-- ==== Sys2Proof/Machine/Arith.lean ====
section
/-!
DEFINITION. The arithmetic the units share: CRCs (R124, R481, R482), the fp16 and fp32 formats as exact rationals with
rounding to nearest even, and signed fixed point.
-/

namespace Sys2Proof.Machine

/-! ### CRC (R481) -/

/-- One bit fed to a CRC register of `w` bits. -/
def crcBit (w poly reg : Nat) (b : Bool) : Nat :=
  let top := bitAt reg (w - 1)
  let sh := (2 * reg) % 2 ^ w
  if top != b then Nat.xor sh (poly % 2 ^ w) else sh

/-- The bits of a byte in the order they are fed (R481: REFIN feeds bit 0 first). -/
def byteBits (refin : Bool) (x : Nat) : List Bool :=
  let up := [0, 1, 2, 3, 4, 5, 6, 7].map (bitAt x)
  if refin then up else up.reverse

/-- A CRC register after a byte string. -/
def crcFeed (w poly : Nat) (refin : Bool) (reg : Nat) (bs : List Nat) : Nat :=
  bs.foldl (fun r x => (byteBits refin x).foldl (crcBit w poly) r) reg

/-- A number of `w` bits, bit-reversed. -/
def bitRev (w v : Nat) : Nat := (List.range w).foldl (fun a i => a + b2n (bitAt v i) * 2 ^ (w - 1 - i)) 0

/-- The end of a CRC (R481): reflected out, then the final XOR. -/
def crcEnd (w : Nat) (refout : Bool) (xorout reg : Nat) : Nat :=
  Nat.xor (if refout then bitRev w reg else reg) (xorout % 2 ^ w)

/-- A CRC over a byte string (R481). -/
def crcOf (w poly init : Nat) (refin refout : Bool) (xorout : Nat) (bs : List Nat) : Nat :=
  crcEnd w refout xorout (crcFeed w poly refin (init % 2 ^ w) bs)

/-- CRC-16 of R124. -/
def crc16 (bs : List Nat) : Nat := crcOf 16 0x1021 0xFFFF false false 0 bs

/-- CRC-32C of R124. -/
def crc32c (bs : List Nat) : Nat := crcOf 32 0x1EDC6F41 0xFFFFFFFF true true 0xFFFFFFFF bs

/-- CRC-32 of R343. -/
def crc32 (bs : List Nat) : Nat := crcOf 32 0x04C11DB7 0xFFFFFFFF true true 0xFFFFFFFF bs

/-- The AES3 CRCC of R465. -/
def crcc (bs : List Nat) : Nat := crcOf 8 0x1D 0xFF true true 0 bs

/-! ### Binary floating point -/

/-- `n / d` rounded to nearest, ties to even. -/
def divEven (n d : Nat) : Nat :=
  let q := n / d
  let r := n % d
  if 2 * r < d then q else if d < 2 * r then q + 1 else q + q % 2

/-- `n / d` rounded to nearest, ties away from zero. -/
def divNear (n d : Nat) : Nat := if d = 0 then 0 else (2 * n + d) / (2 * d)

/-- A signed quotient rounded to nearest, ties away from zero. -/
def idivNear (n : Int) (d : Nat) : Int := if n < 0 then -((divNear n.natAbs d : Nat) : Int) else (divNear n.natAbs d : Nat)

/-- ⌊log2 (n / d)⌋ of a positive quotient. -/
def log2Quot (n d : Nat) : Int :=
  let e : Int := (Nat.log2 n : Int) - (Nat.log2 d : Int)
  let low : Bool := if 0 ≤ e then decide (n < d * 2 ^ e.toNat) else decide (n * 2 ^ (-e).toNat < d)
  if low then e - 1 else e

/-- Significand and exponent of a positive quotient rounded to `p` bits with least exponent `qmin` (nearest even). -/
def roundBin (p : Nat) (qmin : Int) (n d : Nat) : Nat × Int :=
  let q : Int := max (log2Quot n d - ((p : Int) - 1)) qmin
  let m := if 0 ≤ q then divEven n (d * 2 ^ q.toNat) else divEven (n * 2 ^ (-q).toNat) d
  if m = 2 ^ p then (2 ^ (p - 1), q + 1) else (m, q)

/-- The bit pattern of a rational in a binary format with `p` significand bits and `eb` exponent bits; past the largest
finite value it is infinity. -/
def encBin (p eb : Nat) (x : Rat) : Nat :=
  let sign := if x.num < 0 then 2 ^ (p - 1 + eb) else 0
  let qmin : Int := 3 - (2 ^ (eb - 1) : Nat) - (p : Int)
  if x.num = 0 then 0
  else
    let (m, q) := roundBin p qmin x.num.natAbs x.den
    let ef : Int := if m < 2 ^ (p - 1) then 0 else q - qmin + 1
    if ((2 ^ eb : Nat) : Int) - 1 ≤ ef then sign + (2 ^ eb - 1) * 2 ^ (p - 1)
    else if m < 2 ^ (p - 1) then sign + m
    else sign + ef.toNat * 2 ^ (p - 1) + (m - 2 ^ (p - 1))

/-- The value of a bit pattern, none for infinities and NaNs. -/
def decBin (p eb : Nat) (w : Nat) : Option Rat :=
  let m := w % 2 ^ (p - 1)
  let e := (w / 2 ^ (p - 1)) % 2 ^ eb
  let neg := bitAt w (p - 1 + eb)
  let bias : Int := (2 ^ (eb - 1) : Nat) - 1
  if e = 2 ^ eb - 1 then none
  else
    let m' : Nat := if e = 0 then m else m + 2 ^ (p - 1)
    let q : Int := (if e = 0 then 1 else (e : Int)) - bias - ((p : Int) - 1)
    let v : Rat := if 0 ≤ q then (m' : Rat) * ((2 ^ q.toNat : Nat) : Rat) else (m' : Rat) / ((2 ^ (-q).toNat : Nat) : Rat)
    some (if neg then -v else v)

/-- fp16 pattern of a rational. -/
def toF16 (x : Rat) : Nat := encBin 11 5 x
/-- Value of an fp16 pattern, 0 where it is not finite. -/
def ofF16 (w : Nat) : Rat := (decBin 11 5 (w % 65536)).getD 0
/-- Whether an fp16 pattern is finite. -/
def finF16 (w : Nat) : Bool := (decBin 11 5 (w % 65536)).isSome
/-- A rational rounded to fp16. -/
def rndF16 (x : Rat) : Rat := ofF16 (toF16 x)
/-- fp32 pattern of a rational. -/
def toF32 (x : Rat) : Nat := encBin 24 8 x
/-- Value of an fp32 pattern, 0 where it is not finite. -/
def ofF32 (w : Nat) : Rat := (decBin 24 8 (w % 2 ^ 32)).getD 0
/-- Whether an fp32 pattern is finite. -/
def finF32 (w : Nat) : Bool := (decBin 24 8 (w % 2 ^ 32)).isSome
/-- A rational rounded to fp32. -/
def rndF32 (x : Rat) : Rat := ofF32 (toF32 x)

/-- A number of floating-point arithmetic: finite, infinite, or not a number. -/
inductive Ext where
  | fin (v : Rat) | inf (neg : Bool) | nan
deriving DecidableEq, Repr

/-- The value of a binary pattern with `p` significant bits and `eb` exponent bits, infinities and NaNs kept. -/
def extBin (p eb w : Nat) : Ext :=
  match decBin p eb w with
  | some v => .fin v
  | none => if w % 2 ^ (p - 1) = 0 then .inf (bitAt w (p - 1 + eb)) else .nan

/-- The value of an fp16 pattern, infinities and NaNs kept. -/
def extF16 (w : Nat) : Ext := extBin 11 5 (w % 65536)
/-- The value of an fp32 pattern, infinities and NaNs kept. -/
def extF32 (w : Nat) : Ext := extBin 24 8 (w % 2 ^ 32)

/-- Sum. -/
def Ext.add : Ext → Ext → Ext
  | .fin a, .fin b => .fin (a + b)
  | .nan, _ => .nan
  | _, .nan => .nan
  | .inf a, .inf b => if a = b then .inf a else .nan
  | .inf a, .fin _ => .inf a
  | .fin _, .inf b => .inf b

/-- Product with a finite factor. -/
def Ext.scale (k : Rat) : Ext → Ext
  | .fin a => .fin (k * a)
  | .inf n => if k = 0 then .nan else .inf (n != decide (k < 0))
  | .nan => .nan

/-- Product. -/
def Ext.mul : Ext → Ext → Ext
  | .fin a, x => x.scale a
  | x, .fin b => x.scale b
  | .inf a, .inf b => .inf (a != b)
  | _, _ => .nan

/-- Rounded to fp32: what lies beyond its numbers becomes infinite. -/
def Ext.rnd : Ext → Ext
  | .fin v => if finF32 (toF32 v) then .fin (rndF32 v) else .inf (decide (v < 0))
  | x => x

/-- A rational clamped to [a, b]. -/
def clampR (a b x : Rat) : Rat := if x < a then a else if b < x then b else x

/-- A rational rounded to the nearest integer, ties away from zero. -/
def roundR (x : Rat) : Int := idivNear x.num x.den

/-- The value of a signed fixed-point field of `n` bits with `f` fraction bits. -/
def fixR (n f w : Nat) : Rat := (signed n w : Rat) / ((2 ^ f : Nat) : Rat)

/-- Clamp to [0, 1]; NaN reads 0 (R223). -/
def Ext.unit : Ext → Rat
  | .fin a => clampR 0 1 a
  | .inf n => if n then 0 else 1
  | .nan => 0

/-- A peak's level is at least −m half units of 1/128 dB: 20 log10 (p / 2^23) ≥ −m / 256. -/
def levelReach (p m : Nat) : Bool := decide (2 ^ 117760 ≤ p ^ 5120 * 10 ^ m)

/-- The least m from `lo` on, below lo + 2^n, whose level is reached. -/
def levelSearch (p : Nat) : Nat → Nat → Nat
  | 0, lo => lo
  | n + 1, lo => if levelReach p (lo + 2 ^ n - 1) then levelSearch p n lo else levelSearch p n (lo + 2 ^ n)

/-- 20 log10 (p / 2^23) in 1/128 dB, rounded to nearest (R474; log entry 27); the floor of −144 dBFS for 0. -/
def level128 (p : Nat) : Int := if p = 0 then -18432 else (1 - (levelSearch p 16 0 : Int)).fdiv 2

/-! ### The grant rule of R19 -/

/-- Value of a key in a small association list. -/
def assocGet (k d : Nat) : List (Nat × Nat) → Nat
  | [] => d
  | (a, b) :: r => if a = k then b else assocGet k d r

/-- An association list with a key set. -/
def assocSet (k v : Nat) (l : List (Nat × Nat)) : List (Nat × Nat) := (k, v) :: l.filter (fun p => p.1 != k)

/-- The level granted next: the highest ready, unless a ready level has waited 13 grants or more, in which case the one that
has waited longest; with four levels none then waits past the sixteenth grant (R19; log entry 114). -/
def grantLevel (starve : List (Nat × Nat)) (levels : List Nat) : Option Nat :=
  match levels with
  | [] => none
  | top :: _ =>
    let due := levels.filter (fun l => decide (13 ≤ assocGet l 0 starve))
    some (due.foldl (fun b l => if assocGet b 0 starve < assocGet l 0 starve then l else b) top)

/-- Round robin at a level: the first ready queue number above the last granted, else the lowest (R19). -/
def roundRobin (last : Nat) (nums : List Nat) : Option Nat :=
  let sorted := nums.foldl (fun acc n => acc.takeWhile (· < n) ++ [n] ++ acc.dropWhile (· < n)) []
  match sorted.find? (fun n => decide (last < n)) with
  | some n => some n
  | none => sorted.head?

end Sys2Proof.Machine
end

## EXERCISE DIRECTIONS:
Precisely the lines between those holding "def divNear (n" and "def log2Quot (n", inclusive, are to be reproduced from the listing above, with nothing added.

## RESPONSE FOR THIS EXERCISE:
def divNear (n d : Nat) : Nat := if d = 0 then 0 else (2 * n + d) / (2 * d)

/-- A signed quotient rounded to nearest, ties away from zero. -/
def idivNear (n : Int) (d : Nat) : Int := if n < 0 then -((divNear n.natAbs d : Nat) : Int) else (divNear n.natAbs d : Nat)

/-- ⌊log2 (n / d)⌋ of a positive quotient. -/
def log2Quot (n d : Nat) : Int :=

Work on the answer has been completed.